Updated: 2013-05-06 10:48
(China Daily)

Foreign media eyes the 'rising star' in west China

Farmers in Renshou county of Chengdu discuss the master plan for Tianfu new district. Part of the nation's "Go West" strategy, plans for the Tianfu new district envision a livable new city fueled by modern manufacturing, high-end services and a quality lifestyle. Zhang Quanneng / For China Daily

Foreign media eyes the 'rising star' in west China

Young girl participates in an art event at the Jinsha Site Museum early this year. Chengdu's cultural industry is expected to be another pillar of the city's fast growing economy. Wang Jun / For China Daily

 

As a rising star on China's economic landscape, Chengdu's rapid development has caught the attention of overseas media.

The city's achievements in industry, financial services, the creative sector and experiments in privatization of farmland have been reported in a number of foreign outlets.

AFP

Entrepreneurs in China's southwest are dreaming of turning the city of Chengdu into the world's next Silicon Valley as the government encourages more investment outside the booming coastal regions, the AFP reported in December last year.

Small startups as well as big-name western companies have flocked to the metropolis of 14 million people, attracted by cheap labor costs and favorable government investment policies and hoping to tap into China's rapidly expanding consumer market.

And the Silicon Valley dream is becoming reality as the city, already a hi-tech manufacturing hub, seeks increasingly to become a magnet for software development and innovation.
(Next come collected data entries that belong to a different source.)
-- ==== Sys2Proof/Machine/Branch.lean ====
section
/-!
DEFINITION. Branches and jumps: majors 0x10 to 0x19 (R181 to R184).
-/

namespace Sys2Proof.Machine

/-- Go to the target when the condition holds, else to the next word (R181). -/
def State.branchIf {n : Nat} (s : State) (taken : Bool) (off : BitVec n) : State :=
  if taken then s.jump (target s.hart.pc off) else s.advance

/-- BEQ. -/
def execBeq (a b : Reg) (o : BitVec 16) (s : State) : Answer := .next (s.branchIf (s.rx a == s.rx b) o)
/-- BNE. -/
def execBne (a b : Reg) (o : BitVec 16) (s : State) : Answer := .next (s.branchIf (s.rx a != s.rx b) o)
/-- BLT. -/
def execBlt (a b : Reg) (o : BitVec 16) (s : State) : Answer := .next (s.branchIf ((s.rx a).slt (s.rx b)) o)
/-- BGE. -/
def execBge (a b : Reg) (o : BitVec 16) (s : State) : Answer := .next (s.branchIf (!(s.rx a).slt (s.rx b)) o)
/-- BLTN. -/
def execBltn (a b : Reg) (o : BitVec 16) (s : State) : Answer := .next (s.branchIf ((s.rx a).ult (s.rx b)) o)
/-- BGEN. -/
def execBgen (a b : Reg) (o : BitVec 16) (s : State) : Answer := .next (s.branchIf (!(s.rx a).ult (s.rx b)) o)

/-- JAL (R182). -/
def execJal (o : BitVec 26) (s : State) : Answer :=
  .next ((s.wx 1 (s.hart.pc + 4)).jump (target s.hart.pc o))

/-- JALR (R182): a misaligned target writes no link. -/
def execJalr (d a : Reg) (i : BitVec 16) (s : State) : Answer :=
  let t := s.rx a + imm16 i
  if t.toNat % 4 ≠ 0 then .next (takeTrap true 3 t 0 s)
  else .next ((s.wx d (s.hart.pc + 4)).jump t)

/-- The bits [0, VL) of a mask register. -/
def Hart.maskLow (h : Hart) (k : Nat) : Nat := h.kreg k % 2 ^ h.vl

/-- A poisoned word of a mask register below bit `n`: its trap value (R405). -/
def Hart.maskPoison (h : Hart) (k n : Nat) : Option Word :=
  if h.poison.isEmpty then none else (List.range n).findSome? fun i => h.srcPoison (.mask k) i

/-- KBR (R183): it waits for a CPYGS that still writes the mask (R301), reads bits [0, VL) and branches. -/
def kbr (cond : Nat → Nat → Bool) (k : Num3) (o : BitVec 21) (s : State) : Answer :=
  if s.maskBusy k.toNat then .next (s.stall false)
  else
    match s.hart.maskPoison k.toNat s.hart.vl with
    | some t => .next (takeTrap true 7 t 0 s)
    | none => .next (s.branchIf (cond s.hart.vl (s.hart.maskLow k.toNat)) o)

/-- KBR.any. -/
def execKbrAny (k : Num3) (o : BitVec 21) (s : State) : Answer := kbr (fun _ m => m != 0) k o s
/-- KBR.none. -/
def execKbrNone (k : Num3) (o : BitVec 21) (s : State) : Answer := kbr (fun _ m => m == 0) k o s
/-- KBR.all. -/
def execKbrAll (k : Num3) (o : BitVec 21) (s : State) : Answer := kbr (fun vl m => m == 2 ^ vl - 1) k o s
/-- KBR.nall. -/
def execKbrNall (k : Num3) (o : BitVec 21) (s : State) : Answer := kbr (fun vl m => m != 2 ^ vl - 1) k o s

/-- VWHILE (R184): the base of va must be a multiple of GM (R95, R207). -/
def execVwhile (k : Num3) (v b : Reg) (o : BitVec 13) (s : State) : Answer :=
  let h := s.hart
  let c := h.cfg
  let n := (s.rx b).toNat
  if v.toNat % c.gm ≠ 0 then illegal (.vwhile k v b o) s
  else if s.maskBusy k.toNat then .next (s.stall false)
  else
    match (if h.poison.isEmpty then none else (List.range h.vl).findSome? fun i => h.srcPoison (.vec c v.toNat) i) with
    | some t => .next (takeTrap true 7 t 0 s)
    | none =>
      let m := bitmap h.vl fun i => h.elem c v.toNat i < n
      let s := s.withHart (·.setMask k.toNat m)
      .next (if m != 0 then s.jump (h.pc - BitVec.ofNat 64 (4 * o.toNat)) else s.advance)

end Sys2Proof.Machine
end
Between one-third to one-half of the iPads sold worldwide are assembled in Chengdu, while computer giant Intel makes up to half of its chips in the city.
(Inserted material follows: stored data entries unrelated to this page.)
-- ==== Sys2Proof/Machine/LaunchUnit.lean ====
section
/-!
DEFINITION. LAUNCH, LSTAT and LCANCEL (R198 to R200), verification (R29), submission from a host (R66 to R68), the
prerequisites, the start of a launch (R36, R37, R79, R85 to R90), its promised time (R81), refits (R82, R86), and the
completion record with its notice (R412 to R414).
-/

namespace Sys2Proof.Machine

-- LAUNCH (R198)

/-- What LAUNCH reads at a card's address (R31, R34): the card, or the refusal. -/
def State.readCard (s : State) (va : Nat) : Except Refused (Nat × State) :=
  if va % 256 ≠ 0 then .error (1, 0)
  else
    match spanWith (fun s a => s.xlate a .read) (piecesOf va 256) s with
    | .error _ => .error (4, 0)
    | .ok (segs, t) =>
      if !allDevice segs then .error (4, 0)
      else if t.segsPoisoned segs then .error (0x0D, 0)
      else .ok (t.segNat segs, t.segRead segs)

/-- The verification that the acting hart's LAUNCH has begun and waits for. -/
def State.myVerif (s : State) : Option Verification :=
  s.hart.begun.verif.bind fun n => s.lu.verifs.find? fun v => v.id = n

/-- Forget a verification. -/
def State.dropVerif (s : State) (id : Nat) : State :=
  { s with lu := { s.lu with verifs := s.lu.verifs.filter fun v => v.id ≠ id } }

/-- Begin the verification of a card's image, during which the LAUNCH waits. -/
def State.startVerif (s : State) (c : Nat) : State :=
  let v : Verification := ⟨s.nextOp, s.hart.hid, c, cardPort c, cardPasid c, recField c 0x10 8, none⟩
  let s : State := { s with nextOp := s.nextOp + 1, lu := { s.lu with verifs := s.lu.verifs ++ [v] } }
  (s.withHart fun h => { h with begun := { h.begun with verif := some v.id } }).stall false

/-- LAUNCH returns its status word. -/
def State.launched (s : State) (d : Reg) (w : Word) : State :=
  let s := match s.hart.begun.verif with
    | some n => s.dropVerif n
    | none => s
  (s.done1 d w).withHart fun h => { h with run := .ready, begun := Begun.fresh }

/-- Decide a card as read: the status word, or the start of a verification. -/
def launchCard (d : Reg) (c : Nat) (outcome : Option Refused) (s : State) : State :=
  match s.consider s.caller c outcome with
  | .refused r x => s.launched d (refusedWord r x)
  | .accepted l => (s.launched d (acceptedWord l.lid l.bound)).accept l
  | .unverified => s.startVerif c

/-- LAUNCH (R198): access fault without launch rights, before anything is read (R32). -/
def execLaunch (d a : Reg) (s : State) : Answer :=
  if !s.hart.super && !((s.myLaunch.map (·.lright)).getD false) then .next (takeTrap true accessFault 0 0 s)
  else
    match s.myVerif with
    | some v =>
      match v.outcome with
      | none => .next (s.stall false)
      | some o => .next (launchCard d v.card (some o) s)
    | none =>
      match s.readCard (s.rx a).toNat with
      | .error q => .next (s.done1 d (refusedWord (s.lowest q).1 (s.lowest q).2))
      | .ok (c, t) => .next (launchCard d c none t)

/-- IMAGE_VERIFICATION_DONE (R29, R30, R170): an image that passes is entered, after the entries that the supervisor releases;
the outcome goes to the LAUNCH that waits for it, if it still does. -/
def execImageVerificationDone (v : Verified) (s : State) : Answer :=
  let s := s.releaseImages v.releases
  match s.lu.verifs.find? fun w => w.hid = v.hid ∧ w.outcome.isNone with
  | none => .next s
  | some v =>
    let (o, t) := s.verifyImage v.port v.pasid v.addr
    let waiting := t.placed.any fun h => h.begun.verif == some v.id
    .next (if waiting then
        { t with lu := { t.lu with verifs := t.lu.verifs.map fun w => if w.id = v.id then { w with outcome := some o } else w } }
      else t.dropVerif v.id)

/-- A launch is visible to the acting hart (R199, R200): in task mode, one of its own pair. -/
def State.visible (s : State) (l : Launch) : Bool :=
  s.hart.super ||
    match s.myLaunch with
    | some m => m.port == l.port && m.pasid == l.pasid
    | none => false

/-- LSTAT (R199). -/
def execLstat (d a : Reg) (s : State) : Answer :=
  let w := match s.launch? (s.rx a).toNat with
    | some l => if s.visible l then 256 + l.state else 0
    | none => 0
  .next (s.done1 d (wordOfNat w))

/-- LCANCEL (R200): the result, and the cancellation when it comes before any final state. -/
def execLcancel (d a : Reg) (s : State) : Answer :=
  let lid := (s.rx a).toNat
  let right := s.hart.super || ((s.myLaunch.map (·.lright)).getD false) || lid == s.hart.lid
  match s.launch? lid with
  | some l =>
    if !s.visible l || !right then .next (s.done1 d 2)
    else if isFinal l.state then .next (s.done1 d 1)
    else .next ((s.done1 d 0).endLaunch lid 0xA 0 0xFFFF 0)
  | none => .next (s.done1 d 2)

-- submission from a host (R66 to R68)

/-- The status word for a posted card, its verification included; a card that names another port is refused by the
supervisor (R68). -/
def postedStatus (port c : Nat) (s : State) : Word × State :=
  let cl : Caller := ⟨true, port, 0, 0, 0⟩
  let settle (s : State) (a : CardAnswer) : Word × State :=
    match a with
    | .accepted l => (acceptedWord l.lid l.bound, s.accept l)
    | .refused r d => (refusedWord r d, s)
    | .unverified => (refusedWord 4 1, s)
  if cardPort c ≠ port then (refusedWord 0x0B 0, s)
  else
    match s.consider cl c none with
    | .unverified =>
      let (o, t) := s.verifyImage (cardPort c) (cardPasid c) (recField c 0x10 8)
      settle t (t.consider cl c (some o))
    | a => settle s a

/-- Slots that a port has posted (R66), as a number. -/
def State.postmap (s : State) (port : Nat) : Nat := s.memNat (Config.bar0 port + 0x4600) 8

/-- HANDLE_POSTED_SLOT (R68): the lowest posted slot of the lower port comes first. -/
def execHandlePostedSlot (port slot : Nat) (s : State) : Answer :=
  let map := s.postmap port
  let first := 2 ≤ port || 64 ≤ slot || !map.testBit slot || map % 2 ^ slot != 0 || (port == 1 && s.postmap 0 != 0)
  if first then .next s
  else
    let b := Config.bar0 port
    let s := s.setWord (.dev (b + 0x4600) false) (map - 2 ^ slot)
    let bad := s.linePoisoned ((b + 256 * slot) / 128) || s.linePoisoned ((b + 256 * slot) / 128 + 1)
    let (w, s) := if bad then (refusedWord (s.lowest (0x0D, 0)).1 (s.lowest (0x0D, 0)).2, s) else postedStatus port (s.memNat (b + 256 * slot) 256) s
    let entry (s : State) (k x : Nat) := s.segWrite [⟨.dev (b + 0x4200 + 16 * slot + k) false, 8⟩] (bytesOf x 8)
    let s := entry s 0 w.toNat
    let s := entry s 8 (s.memNat (b + 0x4000 + 8 * slot) 8)
    let vec := s.memNat (b + 0x4608) 2
    .next (if vec = 0xFFFF then s else s.send [.msix port vec])

-- prerequisites on progress words (R40, R41)

/-- The word of a prerequisite entry, when the launch unit can read it, with A set in its page's entry (R400). -/
def State.preWord (s : State) (l : Launch) (p : Prereq) : Option (Nat × State) :=
  match s.xlatePair l.port l.pasid .read p.word with
  | .ok (.dev a sy, t) => if s.poisonedAt (.dev a sy) 8 then none else some (s.memNat a 8, t.moves .passing false (.dev a sy) 8)
  | _ => none

/-- The unmet progress-word entry j of a queued launch. -/
def State.openPre (s : State) (lid j : Nat) : Option (Launch × Prereq) := do
  let l ← s.launch? lid
  let p ← l.pre[j]?
  if l.state = 0 ∧ p.kind = 2 ∧ !p.met then some (l, p) else none

/-- PREREQ_WORD_MET. -/
def execPrereqWordMet (lid j : Nat) (s : State) : Answer :=
  match s.openPre lid j with
  | none => .next s
  | some (l, p) =>
    match s.preWord l p with
    | none => .next s
    | some (x, s) =>
      if x < p.value then .next s
      else .next ((s.updLaunch lid fun l => { l with pre := l.pre.modify j fun p => { p with met := true } }).settleOne lid)

/-- PREREQ_UNREADABLE: the launch ends PREFAIL with j and WORD. -/
def execPrereqUnreadable (lid j : Nat) (s : State) : Answer :=
  match s.openPre lid j with
  | none => .next s
  | some (l, p) =>
    match s.preWord l p with
    | some _ => .next s
    | none =>
      .next ((s.updLaunch lid fun l => { l with cause := j, causeHart := 0xFFFF, causeValue := p.word }).finalize lid 12)

-- placement (R84 to R90)

/-- A slot holds no hart. -/
def State.slotFree (s : State) (hid : Nat) : Bool := !(s.placed.any fun h => h.hid == hid)

/-- KiB of scratchpad regions on a core, other than those of one launch. -/
def State.coreKib (s : State) (core lid : Nat) : Nat :=
  ((s.regions.filter fun r => (r.lies = core ∨ r.moveTo = some core) ∧ r.lid ≠ lid).map (·.kib)).sum

/-- A core can take a launch's region, or holds it (R88). -/
def State.coreRoom (s : State) (l : Launch) (core : Nat) : Bool := l.scratch = 0 || s.coreKib core l.lid + l.scratch ≤ 4096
Far from the booming coastal regions, Chengdu can offer perks through the government's "Go West" development program, with incentives for startups such as one-year interest-free loans.

So far it has attracted about 29,000 companies to its 130-square-kilometre (50-square-mile) "hi-tech development zone", including about 1,000 foreign enterprises.

Chengdu is also developing a nearby "Software Park" as the city aims to go beyond manufacturing and become a centre of innovation.

With five nearby universities focusing on science and technology, cafes and restaurants around the development zone have become networking hotspots for software programmers.

"The best reason (to come to Chengdu) is the education environment. The region has great universities," Xiong Jie, the director of Thoughtworks, which runs an Internet site for a group of Australian insurance companies, told AFP.

"Only China and India have this talent pool. We have grown very fast, we started with zero people in April and now we have 50."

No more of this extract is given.